▸ **TASK GOAL**:
In the data below, find the line containing "sample = some e →", then set down that line and every later line up to and including the line containing "exec (.edge sample now) s = .fault", exactly.

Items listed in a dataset
-- ==== Sys2Proof/Certificates/Slice0/Obligations.lean ====
section
/-! DEFINITION. The statements for the provers. A statement about `exec` or `step` is about this hardware, the instance
`built` (half-step mode); one about `execWith c` or `runTrace c` is about the instance built with the constants `c`. The
result statements give the whole next state, so each is its own frame. -/

open Sys2Proof Sys2Proof.Machine

/-! ### The command word -/

/-- Words of the spec's own list (95_test_vectors.md section 4) decode to the operations printed beside them. The command word
is the spec's own choice (92_eei_decisions.md D2). -/
def Obligations.ListedWordsDecodeAsPrinted : Prop :=
  decode 0x0000007D08#37 = .edge 1#2 1000#32 ∧ decode 0x1FFFFFFFF8#37 = .edge 3#2 0xFFFFFFFF#32 ∧
    decode 0x0000000001#37 = .drain ∧ decode 0x000000000A#37 = .setVs true ∧
    decode 0x0201000003#37 = .setMult (.word 0x40200000#32) ∧ decode 0x07FFFFFFB4#37 = .inject (BitVec.ofInt 32 (-10)) ∧
    decode 0x0000000005#37 = .init ∧ decode 0x00011344C6#37 = .detent .cw 1127500#32 ∧
    decode 0x000001388E#37 = .detent .ccw 5000#32 ∧ decode 0x0000000007#37 = .reserved

/-- Every instruction that has a command word is what its command word decodes to, at every operand (30_encoding.md section 4,
D2). -/
def Obligations.DecodeOfEncodeIsTheInstruction : Prop :=
  ∀ i : Instr, i.wf = true → ∃ w, encode i = some w ∧ decode w = i

/-- Every word decodes to an instruction that has a word, and encoding it again clears exactly the bits its operation does not
use (30_encoding.md section 4: unused bits are ignored on input and written as 0; D2). -/
def Obligations.EncodeOfDecodeClearsTheUnusedBits : Prop :=
  ∀ w : CmdWord, (decode w).wf = true ∧ encode (decode w) = some (w &&& usedBits w)

/-- The number a `SET_MULT` word denotes under `MULT_FMT` (30_encoding.md section 4; D2, D9, and the format itself is general
knowledge, GK10): normal and subnormal words, both zeros, and the words that denote none. -/
def Obligations.MultiplierWordsDenoteBinary32Values : Prop :=
  ∀ b : Word,
    let sign : Rat := if b.getLsbD 31 then -1 else 1
    let ex := (b.extractLsb' 23 8).toNat
    let frac : Rat := ((b.extractLsb' 0 23).toNat : Rat)
    (ex = 255 → binary32 b = none) ∧
      (ex = 0 → binary32 b = some (sign * (frac / 2 ^ 149))) ∧
      (1 ≤ ex → ex ≤ 126 → binary32 b = some (sign * ((1 + frac / 2 ^ 23) / 2 ^ (127 - ex)))) ∧
      (127 ≤ ex → ex ≤ 254 → binary32 b = some (sign * ((1 + frac / 2 ^ 23) * 2 ^ (ex - 127))))

/-! ### Steps -/

/-- A step performs the next issued operation, a command word being the operation it decodes to and an abstract operation the
instruction with its mnemonic, and takes it off the list; with none issued the block stays as it is (the model's choice, log
entry 4). -/
def Obligations.StepPerformsTheNextCommand : Prop :=
  ∀ (s : State) (rest : List Command),
    (∀ w, s.pending = .word w :: rest → step s = exec (decode w) (setPending s rest)) ∧
      (∀ o, s.pending = .op o :: rest → step s = exec (operationInstr o) (setPending s rest)) ∧
      (s.pending = [] → step s = .next s)

/-- A command word issued as the very next operation is what the next step runs, as the decoder reads it. -/
def Obligations.IssuedWordIsRunNext : Prop :=
  ∀ (s : State) (nbits w : Nat) (i : Instr), decodeTableWord nbits w = some i →
    step (s.withFetchWord nbits w) = exec i s

/-- The steps of the machine on issued commands, words or abstract operations, are the trace of the instructions they are: each
is applied to the state its predecessor left, in the order issued (00_scope.md section 4, 20_memory.md section 3; D1). -/
def Obligations.RunOfTheMachineIsTheTrace : Prop :=
  ∀ s : State, core.run s.pending.length s = runTrace built (s.pending.map commandInstr) (setPending s [])

/-- The invariant holds after reset, in both modes (10_state.md section 9). -/
def Obligations.ResetMeetsTheInvariant : Prop :=
  ∀ m : Mode, RegInv (configOf m) (State.resetOf (configOf m))

/-- The register values after reset (10_state.md section 9). `STATE` = 0x00 is the source's; the others are the spec's own
(D11, D19), three of them through named parameters. -/
def Obligations.ResetHoldsTheListedValues : Prop :=
  (State.reset.stateReg = 0x00#8 ∧ State.reset.lastTs = 0#32 ∧ State.reset.count = 0#32 ∧ State.reset.vsEn = true ∧
      State.reset.mult = 1 ∧ State.reset.armed = false) ∧
    ∀ c : Config, (State.resetOf c).stateReg = 0x00#8 ∧ (State.resetOf c).lastTs = c.tsReset ∧
      (State.resetOf c).count = 0#32 ∧ (State.resetOf c).vsEn = c.vsEnReset ∧ (State.resetOf c).mult = c.multReset ∧
      (State.resetOf c).armed = false

/-- Every step keeps the invariant, for every table the spec admits (30_encoding.md section 2) and so for both modes: the row
exists, `STATE[7:6]` is 0 and `STATE[5:4]` is never `0b11` (10_state.md section 9). -/
def Obligations.EveryStepKeepsTheInvariant : Prop :=
  (∀ (c : Config) (s t : State), c.tableWf = true → c.tableTidy = true → RegInv c s → stepWith c s = .next t → RegInv c t) ∧
    ∀ s t : State, RegInv built s → step s = .next t → RegInv built t

/-- In a state that meets the invariant no operation can fail: the step answers a next state (60_exceptions.md section 1,
40_decoder.md section 2). For this hardware, and for every table the spec admits. That this next state is also the answer where
the spec has no completed operation is the model's choice: a refused operation (log entry 2), an `EDGE` before `INIT`, which
does not occur (log entry 5), a step with nothing issued (log entry 4). -/
def Obligations.NoStepFailsUnderTheInvariant : Prop :=
  (∀ s : State, RegInv built s → ∃ t, step s = .next t) ∧
    ∀ (c : Config) (s : State), c.tableWf = true → rowOf s < c.mode.rows → ∃ t, stepWith c s = .next t

/-! ### The decoder -/

/-- `EDGE` (40_decoder.md section 1): the row is `STATE[3:0]`, the entry `TT[r][sample]` is stored whole, the event is read from
its high nibble, `DETENT` runs when there is one, and the event is the result. On this hardware the entry exists for every row
below 6; then come the rule's example, and the same for every instance. `ARMED` is the spec's decision D19; that a step with
`ARMED` = 0, where the `EDGE` does not occur, answers the same state is the model's choice, log entry 5. -/
def Obligations.EdgeLooksUpStoresAndEmits : Prop :=
  let after : Config → State → Word → Byte → State := fun c s now e =>
    if e.extractLsb' 4 4 = 0x1#4 then yieldResult (applyDetent c .cw now (setStateReg s e)) (.event .cw)
    else if e.extractLsb' 4 4 = 0x2#4 then yieldResult (applyDetent c .ccw now (setStateReg s e)) (.event .ccw)
    else yieldResult (setStateReg s e) (.event .none)
  ∀ (s : State) (sample : Sample) (now : Word),
    (s.armed = false → exec (.edge sample now) s = .next s) ∧
      (s.armed = true → (s.stateReg.extractLsb' 0 4).toNat < 6 →
        ∃ e, tableEntry built (s.stateReg.extractLsb' 0 4).toNat sample = some e ∧
          exec (.edge sample now) s = .next (after built s now e)) ∧
      (s.armed = true → s.stateReg = 0x02#8 →
        exec (.edge 0#2 now) s = .next (yieldResult (applyDetent built .cw now (setStateReg s 0x13#8)) (.event .cw))) ∧
      ∀ c, (s.armed = false → execWith c (.edge sample now) s = .next s) ∧
        ∀ e, s.armed = true → tableEntry c (s.stateReg.extractLsb' 0 4).toNat sample = some e →
          execWith c (.edge sample now) s = .next (after c s now e)

/-- An `EDGE` whose row the table does not have is a fault (10_state.md section 9; the treatment is
93_implementation_defined.md U6). No state a run reaches is such a state. -/
def Obligations.EdgeOutsideTheTableFaults : Prop :=
  ∀ (s : State) (sample : Sample) (now : Word), s.armed = true → 6 ≤ rowOf s →
    exec (.edge sample now) s = .fault .rowOutOfRange

/-- R82: what `EDGE` stores in `STATE` and emits depends on `STATE[3:0]` and the sample alone. -/
def Obligations.DecoderReadsOnlyRowAndSample : Prop :=
  ∀ (c : Config) (s1 s2 t1 t2 : State) (sample : Sample) (now1 now2 : Word), s1.armed = true → s2.armed = true →
    s1.stateReg.extractLsb' 0 4 = s2.stateReg.extractLsb' 0 4 →
    execWith c (.edge sample now1) s1 = .next t1 → execWith c (.edge sample now2) s2 = .next t2 →
      t1.stateReg = t2.stateReg ∧
        ∃ ev, t1.results = s1.results ++ [.event ev] ∧ t2.results = s2.results ++ [.event ev] ∧
          transition c (rowOf s1) sample = some (rowOf t1, ev)

/-- The sample of two pin levels is `2*B + A`, read unsigned, and an edge on them is `EDGE` on that sample (30_encoding.md
sections 1 and 5; that 1 is the high level is the spec's decision D25). -/
def Obligations.SampleOfPinsIsTwoBPlusA : Prop :=
  ∀ (pinA pinB : Bool), (sampleOfPins pinA pinB).toNat = 2 * pinB.toNat + pinA.toNat ∧
    ∀ (now : Word) (s : State), exec (onEdge pinA pinB now) s = execEdge (BitVec.ofNat 2 (2 * pinB.toNat + pinA.toNat)) now s

/-- R66 of both tables: `N` rows, an entry for every row below `N` and every sample, none beyond, low nibbles below `N`, high
nibbles `0x0` to `0x2`, and every row is reached from row 0 by some samples. -/
def Obligations.BothTablesAreTotalInBoundsAndReachable : Prop :=
  ∀ m : Mode, (configOf m).table.length = m.rows ∧
    (∀ r s, r < m.rows → ∃ e, tableEntry (configOf m) r s = some e ∧ entryNext e < m.rows ∧ (e.extractLsb' 4 4).toNat < 3) ∧
    (∀ r s, m.rows ≤ r → tableEntry (configOf m) r s = none) ∧
    ∀ r, r < m.rows → ∃ (samples : List Sample) (t : State),
      runTrace (configOf m) (.init :: samples.map fun x => .edge x 0#32) (State.resetOf (configOf m)) = .next t ∧ rowOf t = r

/-- Laid out as a flat array of bytes, the entry of row `r`, column `s` is at offset `4*r + s` (20_memory.md section 1, derived
there). -/
def Obligations.FlatTableHoldsTheEntryAtFourRowsPlusColumn : Prop :=
  ∀ (c : Config) (r : Nat) (s : Sample), r < c.table.length → (flatTable c)[4 * r + s.toNat]? = tableEntry c r s

/-- On which samples a row is entered (40_decoder.md section 2, derived there by enumeration). -/
def Obligations.RowsAreEnteredOnFixedSamples : Prop :=
  ∀ (m : Mode) (s t : State) (sample : Sample) (now : Word), s.armed = true → rowOf s < m.rows →
    execWith (configOf m) (.edge sample now) s = .next t →
      match m with
      | .half => (rowOf t = 0 → sample ≠ 0#2) ∧ (rowOf t = 1 → sample = 2#2) ∧ (rowOf t = 2 → sample = 1#2) ∧
          (rowOf t = 3 → sample ≠ 3#2) ∧ (rowOf t = 4 → sample = 2#2) ∧ (rowOf t = 5 → sample = 1#2) ∧ rowOf t < 6
      | .full => (rowOf t = 1 → sample = 2#2) ∧ (rowOf t = 2 → sample = 1#2) ∧ (rowOf t = 3 → sample = 0#2) ∧
          (rowOf t = 4 → sample = 2#2) ∧ (rowOf t = 5 → sample = 1#2) ∧ (rowOf t = 6 → sample = 0#2) ∧ rowOf t < 7

/-- In both modes the sample 3 leads to row 0 from every row (40_decoder.md section 3, derived there). -/
def Obligations.SampleThreeReturnsToRest : Prop :=
  ∀ (m : Mode) (s : State) (now : Word), s.armed = true → rowOf s < m.rows →
    ∃ t, execWith (configOf m) (.edge 3#2 now) s = .next t ∧ rowOf t = 0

▸ **ANSWER TO THE PROBLEM**:
        ∀ e, s.armed = true → tableEntry c (s.stateReg.extractLsb' 0 4).toNat sample = some e →
          execWith c (.edge sample now) s = .next (after c s now e)

/-- An `EDGE` whose row the table does not have is a fault (10_state.md section 9; the treatment is
93_implementation_defined.md U6). No state a run reaches is such a state. -/
def Obligations.EdgeOutsideTheTableFaults : Prop :=
  ∀ (s : State) (sample : Sample) (now : Word), s.armed = true → 6 ≤ rowOf s →
    exec (.edge sample now) s = .fault .rowOutOfRange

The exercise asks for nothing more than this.